## Task statement
Present each line of the entries below that holds the word "decide".
━━ Data for this task
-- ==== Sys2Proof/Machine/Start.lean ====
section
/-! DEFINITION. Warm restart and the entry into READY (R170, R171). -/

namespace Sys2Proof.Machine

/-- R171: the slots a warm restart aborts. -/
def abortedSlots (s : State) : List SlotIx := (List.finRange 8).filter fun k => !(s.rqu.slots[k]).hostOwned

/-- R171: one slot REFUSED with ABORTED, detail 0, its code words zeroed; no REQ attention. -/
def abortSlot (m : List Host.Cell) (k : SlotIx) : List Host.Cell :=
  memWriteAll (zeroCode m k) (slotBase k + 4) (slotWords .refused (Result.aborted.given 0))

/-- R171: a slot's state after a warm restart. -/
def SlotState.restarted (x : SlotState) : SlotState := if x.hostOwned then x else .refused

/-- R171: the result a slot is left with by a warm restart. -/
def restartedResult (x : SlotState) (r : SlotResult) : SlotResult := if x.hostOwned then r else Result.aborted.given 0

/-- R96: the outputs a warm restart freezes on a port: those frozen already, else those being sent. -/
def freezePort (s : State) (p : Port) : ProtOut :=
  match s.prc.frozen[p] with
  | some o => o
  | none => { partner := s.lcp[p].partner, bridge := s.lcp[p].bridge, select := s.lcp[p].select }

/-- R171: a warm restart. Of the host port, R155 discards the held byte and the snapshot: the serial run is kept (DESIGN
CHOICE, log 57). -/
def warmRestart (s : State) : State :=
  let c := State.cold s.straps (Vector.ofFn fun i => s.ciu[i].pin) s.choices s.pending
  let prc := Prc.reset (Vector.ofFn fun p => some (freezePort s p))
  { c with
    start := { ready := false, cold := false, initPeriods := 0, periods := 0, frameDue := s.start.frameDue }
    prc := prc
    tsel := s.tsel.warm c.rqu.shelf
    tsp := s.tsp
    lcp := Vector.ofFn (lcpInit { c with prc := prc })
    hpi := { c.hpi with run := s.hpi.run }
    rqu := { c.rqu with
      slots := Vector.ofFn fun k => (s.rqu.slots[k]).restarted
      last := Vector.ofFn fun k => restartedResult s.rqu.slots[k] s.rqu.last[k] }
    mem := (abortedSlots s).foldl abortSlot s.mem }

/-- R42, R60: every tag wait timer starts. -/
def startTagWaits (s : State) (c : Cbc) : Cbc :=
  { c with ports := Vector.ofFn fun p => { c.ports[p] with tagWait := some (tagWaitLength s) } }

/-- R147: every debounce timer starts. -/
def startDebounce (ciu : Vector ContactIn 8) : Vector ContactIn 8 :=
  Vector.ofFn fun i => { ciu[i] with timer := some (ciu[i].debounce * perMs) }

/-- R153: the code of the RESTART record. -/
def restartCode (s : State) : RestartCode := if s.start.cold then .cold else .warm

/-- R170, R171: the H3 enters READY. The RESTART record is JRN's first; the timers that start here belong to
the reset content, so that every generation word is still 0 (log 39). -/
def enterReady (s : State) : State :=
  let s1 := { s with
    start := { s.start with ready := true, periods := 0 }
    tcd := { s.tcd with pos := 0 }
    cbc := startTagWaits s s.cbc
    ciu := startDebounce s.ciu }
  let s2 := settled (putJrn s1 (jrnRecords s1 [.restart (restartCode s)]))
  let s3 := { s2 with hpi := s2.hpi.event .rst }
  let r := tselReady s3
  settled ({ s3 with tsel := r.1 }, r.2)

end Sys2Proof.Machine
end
━━━━
━━ Data for this task
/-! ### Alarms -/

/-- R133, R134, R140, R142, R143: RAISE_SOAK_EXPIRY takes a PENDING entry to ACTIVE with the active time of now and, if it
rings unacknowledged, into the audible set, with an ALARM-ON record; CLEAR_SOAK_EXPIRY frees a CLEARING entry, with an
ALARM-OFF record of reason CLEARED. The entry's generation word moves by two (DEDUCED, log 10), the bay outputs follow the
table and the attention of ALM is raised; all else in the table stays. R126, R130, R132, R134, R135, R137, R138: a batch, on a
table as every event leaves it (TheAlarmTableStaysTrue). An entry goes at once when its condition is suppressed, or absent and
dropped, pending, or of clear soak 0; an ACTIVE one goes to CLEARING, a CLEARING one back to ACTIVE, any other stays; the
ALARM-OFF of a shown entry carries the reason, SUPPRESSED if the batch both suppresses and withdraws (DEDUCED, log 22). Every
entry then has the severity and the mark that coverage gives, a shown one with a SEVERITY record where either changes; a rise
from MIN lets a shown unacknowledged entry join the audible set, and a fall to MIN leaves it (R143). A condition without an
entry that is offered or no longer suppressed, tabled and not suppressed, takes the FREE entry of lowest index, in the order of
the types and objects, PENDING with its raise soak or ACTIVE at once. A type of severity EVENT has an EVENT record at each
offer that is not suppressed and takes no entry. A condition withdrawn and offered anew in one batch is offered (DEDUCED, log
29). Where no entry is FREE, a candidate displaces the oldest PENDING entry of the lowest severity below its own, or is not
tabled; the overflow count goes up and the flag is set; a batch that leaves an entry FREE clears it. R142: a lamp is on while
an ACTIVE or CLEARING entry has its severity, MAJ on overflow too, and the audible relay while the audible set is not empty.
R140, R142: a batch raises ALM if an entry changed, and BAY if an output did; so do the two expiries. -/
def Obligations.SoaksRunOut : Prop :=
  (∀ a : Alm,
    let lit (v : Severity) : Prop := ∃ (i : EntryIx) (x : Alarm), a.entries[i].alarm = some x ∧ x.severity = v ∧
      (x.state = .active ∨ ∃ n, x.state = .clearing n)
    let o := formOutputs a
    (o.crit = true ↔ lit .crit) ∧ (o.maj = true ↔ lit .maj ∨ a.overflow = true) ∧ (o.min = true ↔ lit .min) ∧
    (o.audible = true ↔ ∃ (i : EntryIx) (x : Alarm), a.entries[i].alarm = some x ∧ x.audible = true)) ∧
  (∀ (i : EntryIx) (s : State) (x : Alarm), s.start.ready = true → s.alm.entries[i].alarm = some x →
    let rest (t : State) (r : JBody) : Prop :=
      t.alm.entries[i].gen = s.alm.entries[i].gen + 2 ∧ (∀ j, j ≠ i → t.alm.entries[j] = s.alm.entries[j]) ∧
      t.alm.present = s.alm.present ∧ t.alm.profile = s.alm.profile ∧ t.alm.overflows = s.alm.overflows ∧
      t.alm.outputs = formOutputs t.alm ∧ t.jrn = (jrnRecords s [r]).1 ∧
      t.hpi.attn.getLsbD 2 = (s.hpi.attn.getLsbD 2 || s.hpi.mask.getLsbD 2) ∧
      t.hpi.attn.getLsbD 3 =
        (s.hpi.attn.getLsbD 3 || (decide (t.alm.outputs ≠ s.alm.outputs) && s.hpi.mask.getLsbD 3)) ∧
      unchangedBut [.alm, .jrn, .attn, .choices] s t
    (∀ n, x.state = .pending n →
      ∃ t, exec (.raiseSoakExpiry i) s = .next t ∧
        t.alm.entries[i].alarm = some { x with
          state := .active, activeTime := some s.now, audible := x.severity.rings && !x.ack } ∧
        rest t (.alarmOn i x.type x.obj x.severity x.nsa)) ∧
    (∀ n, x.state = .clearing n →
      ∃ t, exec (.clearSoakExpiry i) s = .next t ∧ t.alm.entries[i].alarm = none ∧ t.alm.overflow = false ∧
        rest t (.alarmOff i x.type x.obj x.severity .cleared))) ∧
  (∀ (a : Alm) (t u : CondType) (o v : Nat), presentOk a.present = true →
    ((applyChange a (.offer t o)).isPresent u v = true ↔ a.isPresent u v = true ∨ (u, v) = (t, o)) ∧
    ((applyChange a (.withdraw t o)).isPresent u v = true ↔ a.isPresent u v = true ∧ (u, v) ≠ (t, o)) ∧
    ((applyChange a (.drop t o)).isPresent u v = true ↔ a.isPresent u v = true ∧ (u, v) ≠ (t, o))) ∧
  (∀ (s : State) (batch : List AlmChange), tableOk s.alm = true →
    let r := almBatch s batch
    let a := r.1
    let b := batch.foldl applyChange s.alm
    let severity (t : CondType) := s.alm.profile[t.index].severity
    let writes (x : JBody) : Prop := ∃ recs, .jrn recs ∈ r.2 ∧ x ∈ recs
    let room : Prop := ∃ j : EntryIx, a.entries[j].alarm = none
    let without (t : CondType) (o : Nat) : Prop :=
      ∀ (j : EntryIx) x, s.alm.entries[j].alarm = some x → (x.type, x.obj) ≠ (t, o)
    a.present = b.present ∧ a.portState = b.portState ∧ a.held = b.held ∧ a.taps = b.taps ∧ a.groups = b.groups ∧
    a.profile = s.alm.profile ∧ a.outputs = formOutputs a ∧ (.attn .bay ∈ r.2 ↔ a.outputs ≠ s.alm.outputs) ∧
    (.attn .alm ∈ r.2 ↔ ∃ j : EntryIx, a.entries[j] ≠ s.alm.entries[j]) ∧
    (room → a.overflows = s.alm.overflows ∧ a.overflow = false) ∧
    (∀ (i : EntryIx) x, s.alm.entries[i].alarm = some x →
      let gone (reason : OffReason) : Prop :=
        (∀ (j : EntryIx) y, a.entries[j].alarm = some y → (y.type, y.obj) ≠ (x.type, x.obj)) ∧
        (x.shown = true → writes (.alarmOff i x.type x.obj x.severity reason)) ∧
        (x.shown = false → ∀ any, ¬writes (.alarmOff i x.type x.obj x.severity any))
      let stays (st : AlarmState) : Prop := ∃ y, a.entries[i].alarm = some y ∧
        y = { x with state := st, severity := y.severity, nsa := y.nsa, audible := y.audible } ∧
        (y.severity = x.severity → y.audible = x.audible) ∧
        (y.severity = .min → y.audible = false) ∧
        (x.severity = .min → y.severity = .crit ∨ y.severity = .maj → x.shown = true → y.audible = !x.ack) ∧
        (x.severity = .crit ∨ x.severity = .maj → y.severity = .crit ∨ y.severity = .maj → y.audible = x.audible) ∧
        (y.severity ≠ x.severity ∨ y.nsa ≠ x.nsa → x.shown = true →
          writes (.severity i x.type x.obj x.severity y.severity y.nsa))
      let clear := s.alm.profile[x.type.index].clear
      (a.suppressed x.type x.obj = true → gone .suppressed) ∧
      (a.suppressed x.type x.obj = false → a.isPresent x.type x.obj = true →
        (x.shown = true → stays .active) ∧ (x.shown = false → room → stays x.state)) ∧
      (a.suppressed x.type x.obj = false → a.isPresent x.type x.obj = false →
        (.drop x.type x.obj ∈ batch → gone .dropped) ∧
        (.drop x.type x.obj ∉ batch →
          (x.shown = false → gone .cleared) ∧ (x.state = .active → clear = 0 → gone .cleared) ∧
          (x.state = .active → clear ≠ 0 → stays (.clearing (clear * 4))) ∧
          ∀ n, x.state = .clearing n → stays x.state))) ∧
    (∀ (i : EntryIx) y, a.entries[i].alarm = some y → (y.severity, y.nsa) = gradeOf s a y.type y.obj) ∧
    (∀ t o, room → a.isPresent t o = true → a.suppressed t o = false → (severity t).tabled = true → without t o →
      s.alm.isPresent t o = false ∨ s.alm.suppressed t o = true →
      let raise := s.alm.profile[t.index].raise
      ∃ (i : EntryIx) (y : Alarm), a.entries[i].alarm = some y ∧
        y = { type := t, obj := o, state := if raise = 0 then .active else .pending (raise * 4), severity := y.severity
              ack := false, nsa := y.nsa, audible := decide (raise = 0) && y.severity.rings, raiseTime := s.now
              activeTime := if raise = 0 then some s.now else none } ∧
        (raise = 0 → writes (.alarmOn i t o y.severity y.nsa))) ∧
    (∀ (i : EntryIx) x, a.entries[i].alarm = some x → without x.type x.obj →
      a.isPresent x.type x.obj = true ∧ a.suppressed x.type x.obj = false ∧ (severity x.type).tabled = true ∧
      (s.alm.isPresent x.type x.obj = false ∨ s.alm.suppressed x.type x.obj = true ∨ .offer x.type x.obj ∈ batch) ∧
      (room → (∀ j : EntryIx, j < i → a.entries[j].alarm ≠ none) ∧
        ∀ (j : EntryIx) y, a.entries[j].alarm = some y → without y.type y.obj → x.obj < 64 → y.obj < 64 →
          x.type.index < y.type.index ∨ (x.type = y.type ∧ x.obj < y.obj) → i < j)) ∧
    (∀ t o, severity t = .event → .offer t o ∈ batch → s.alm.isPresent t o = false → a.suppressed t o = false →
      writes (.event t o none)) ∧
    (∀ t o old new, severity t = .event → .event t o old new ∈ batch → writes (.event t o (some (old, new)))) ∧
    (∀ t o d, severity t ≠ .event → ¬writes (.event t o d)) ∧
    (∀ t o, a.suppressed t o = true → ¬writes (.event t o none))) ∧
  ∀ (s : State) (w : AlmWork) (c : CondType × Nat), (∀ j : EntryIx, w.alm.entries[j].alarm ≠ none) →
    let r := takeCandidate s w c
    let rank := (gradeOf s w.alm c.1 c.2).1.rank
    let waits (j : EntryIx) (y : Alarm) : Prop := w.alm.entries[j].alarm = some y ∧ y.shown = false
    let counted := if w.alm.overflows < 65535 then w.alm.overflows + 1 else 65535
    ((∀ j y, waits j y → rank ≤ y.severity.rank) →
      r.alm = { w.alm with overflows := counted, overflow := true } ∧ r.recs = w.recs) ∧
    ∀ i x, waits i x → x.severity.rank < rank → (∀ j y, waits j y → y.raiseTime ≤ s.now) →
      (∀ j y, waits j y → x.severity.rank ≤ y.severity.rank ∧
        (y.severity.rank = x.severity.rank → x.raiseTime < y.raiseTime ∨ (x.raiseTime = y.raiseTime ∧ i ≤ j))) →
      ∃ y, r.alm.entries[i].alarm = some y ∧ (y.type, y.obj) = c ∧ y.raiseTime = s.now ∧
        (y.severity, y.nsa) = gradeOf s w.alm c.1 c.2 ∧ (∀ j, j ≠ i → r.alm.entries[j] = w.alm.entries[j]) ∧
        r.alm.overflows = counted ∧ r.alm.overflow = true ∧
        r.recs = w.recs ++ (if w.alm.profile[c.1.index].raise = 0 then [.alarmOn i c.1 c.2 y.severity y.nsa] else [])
━━━━
## Response to this exercise
        (s.hpi.attn.getLsbD 3 || (decide (t.alm.outputs ≠ s.alm.outputs) && s.hpi.mask.getLsbD 3)) ∧
              ack := false, nsa := y.nsa, audible := decide (raise = 0) && y.severity.rings, raiseTime := s.now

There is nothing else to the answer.